By Mulengera Reporter
Former Security Minister Lt Gen Henry Tumukunde will stand against former boss and comrade President Yoweri Kaguta Museveni in next year’s presidential election.
On February 28, Tumukunde wrote to the Electoral Commission (EC) communicating his plans to consult Ugandans before finally deciding to get in the presidential ring. The Commission acknowledged receipt of the letter on March 03.
Days ago, government withdrew guards from the former minister, leaving many speculating on what would happen to the embattled former spy chief, and what would be his next move.
Months after Museveni dropped Tumukunde and former Uganda Police Force Chief Gen Kale Kayihura in a two-man reshuffle in 2018, the former Internal Security Organisation (ISO) chief announced he would contest to become Kampala City mayor.
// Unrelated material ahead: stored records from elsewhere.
/-- The KeyID of a request's address (R53) and the one it resolves to (R529); none when both are non-zero and differ, or Ubtor names a
KeyID it may not use. -/
def State.keyOf (s : State) (q : MemReq) (a : Nat) : Option Nat :=
  match q.key with
  | none => some a
  | some k =>
    if q.cls = 0 ∧ k ≠ 0 ∧ s.ubtorMay k = false then none
    else if a = k ∨ k = 0 then some a
    else if a = 0 then some k
    else none

/-- A request of class `cls` under KeyID `k` reaches store-tier offset `o` (Table 16-1, R520). -/
def State.storeReach (s : State) (cls k o : Nat) : Bool :=
  if o < 0xC0000000 then decide (cls = 0 ∨ cls = 1)
  else if o < 0xC1000000 then decide (cls = 0)
  else if o < 0xC8000000 then decide (cls = 0 ∨ cls = 1 ∨ ((cls = 3 ∨ cls = 5) ∧ k = 0))
  else if o < 0xCFE00000 then
    decide (k ≠ 0 ∧ k = (o - 0xC8000000) / 0x200000 + 1) && (decide (cls = 3 ∨ cls = 5) || (decide (cls = 0) && s.ubtorMay k))
  else if o < 0xE0000000 then false
  else if o < 0xF0000000 then decide (cls = 0)
  else decide (cls = 4)

/-- Bytes of a sparse memory. -/
def bytesAt (m : Sparse Byte) (a n : Nat) : List Byte := (List.range n).map (fun i => sget (fun _ => (0 : Byte)) m (a + i))

/-- A sparse memory with bytes written. -/
def putBytes (m : Sparse Byte) (a : Nat) (bs : List Byte) : Sparse Byte :=
  bs.zipIdx.foldl (fun m p => sset (fun _ => (0 : Byte)) m (a + p.2) p.1) m

/-- A corrected store-tier word (R522). -/
def State.storeCe (s : State) (o : Nat) : State := (s.bump (R.STC_COUNT 0)).report 0x40 (o / 256 % 8)

/-- An uncorrectable store-tier word (R522). -/
def State.storeUe (s : State) (o : Nat) : State :=
  let w := word (o / 32 * 32)
  ((s.bump (R.STC_COUNT 1)).wr R.STC_ECC_ADDR w).report 0x41 (o / 256 % 8) [w]

/-- A store-tier request (R519, R522). -/
def State.storeAccess (s : State) (q : MemReq) (ecc : EccSeen) : State × MemAns :=
  let o := q.addr % 2 ^ 32
  match s.keyOf q 0 with
  | none => (s, ⟨2, []⟩)
  | some k =>
    if o + q.len ≤ 2 ^ 32 ∧ (List.range q.len).all (fun i => s.storeReach q.cls k (o + i)) then
      if q.write then ({ s with store := putBytes s.store o (q.data.take q.len) }, ⟨0, []⟩)
      else match ecc with
        | .clean => (s, ⟨0, bytesAt s.store o q.len⟩)
        | .corrected => (s.storeCe o, ⟨0, bytesAt s.store o q.len⟩)
        | .uncorrectable => (s.storeUe o, ⟨6, []⟩)
    else (s, ⟨2, []⟩)

/-- The refresh code of a band (Table 16-2). -/
def refreshOf (b : Nat) : Nat := if b < 3 then 0 else if b = 3 then 1 else 2

/-- The store tier follows band `b` (R524); a change of the refresh rate is counted. -/
def State.storeBand (s : State) (b : Nat) : State :=
  let old := s.get R.STC_STATUS F.STC_STATUS_REFRESH
  let s := (s.put R.STC_STATUS F.STC_STATUS_BAND b).put R.STC_STATUS F.STC_STATUS_REFRESH (refreshOf b)
  if old = refreshOf b then s else s.bump (R.STC_COUNT 2)

/-- The scrub period of a band in ns (R523). -/
def scrubPeriod (b : Nat) : Nat := (if b < 3 then 8 else if b = 3 then 4 else 2) * 3600000000000

/-- The groups are in self-refresh: from E1 of Table 14-5 until X3, and in TRIPPED. -/
def State.selfRefresh (s : State) : Bool := decide (s.pwr.dorm ≠ .none) || decide (s.sys.dev = .tripped)

/-- The groups scrub: the store tier runs and is not in self-refresh. -/
def State.scrubs (s : State) : Bool := decide (s.sys.dev ≠ .off) && decide (s.sys.dev ≠ .boot) && !s.selfRefresh

/-- STC_STATUS as read: scrub passes follow one another while the groups scrub; self-refresh in DORMANT and TRIPPED. -/
def State.stcStatus (s : State) : Word :=
  let w := F.STC_STATUS_SCRUBBING.put (s.rd R.STC_STATUS) (if s.scrubs then 0xFF else 0)
  F.STC_STATUS_SELF_REFRESH.put w (b2n s.selfRefresh)

/-! ### The external map (R527, R528) -/

/-- The fitted channels. -/
def State.fitted (s : State) : List Nat := (List.range 4).filter (fun c => (s.get R.XMC_STATUS F.XMC_STATUS_FITTED).testBit c)

/-- The installed capacity in bytes. -/
def State.extSize (s : State) : Nat := s.fitted.length * s.get R.XMC_STATUS F.XMC_STATUS_GIB * 2 ^ 30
But Tumukunde changed his mind after making consultations. And now, another set of consultations across the country will determine if he finally decides to compete for Uganda’s top position – a seat he has been close to as minister and head of ISO, meeting Museveni severally.
In September 2015, Museveni promoted Tumukunde from Brigadier to Lieutenant General, the second highest rank in the army, and retired him from the national army.
By the time of his retirement, Tumukunde was campaigning for President Museveni ahead of the 2016 general elections.
Tumukunde, who previously served as UPDF Representative in Parliament, Commander of the 4th Division in Gulu and head of the army’s Personnel and Administration Department, is not new to controversy.
In 2005, he was detained for flouting standing orders barring serving UPDF officers from politics after he made political statements during a talk show to the effect that the Museveni government had veered off the ideals it stood for during the five-year bush war that propelled the National Resistance Army to power in 1986.
Just like former army commander Maj Gen Mugisha Muntu (now head of the Alliance for National Transformation-ANT, an opposition political party) and Col Jet Mwebaze, Tumukunde joined Museveni in the bush war after completing his studies at Makerere University.
After a trial that dragged on for eight years, the General Court Martial convicted Tumukunde for flouting the UPDF code of conduct but cleared him on charges of spreading harmful propaganda.
The former UPDF officer is now seeking the presidency to offer Ugandans a fundamental change he accuses Museveni, his former boss, of failing to deliver; and a peaceful transition that citizens of the landlocked East African country have never seen since independence in 1962.
“I join other well-meaning Ugandans to support the fundamental change which we promised Ugandans in the past and a peaceful transition from one generation to another,” Tumukunde wrote to the EC, in a veiled reference to Museveni’s inaugural speech at Parliament, and his 34-year stay in power.
Meanwhile, Tumukunde is uncertain “other organs of the state” will respect the EC’s clearance of his consultative meetings.
In recent weeks, Police has blocked consultations by presidential hopeful Robert Kyagulanyi.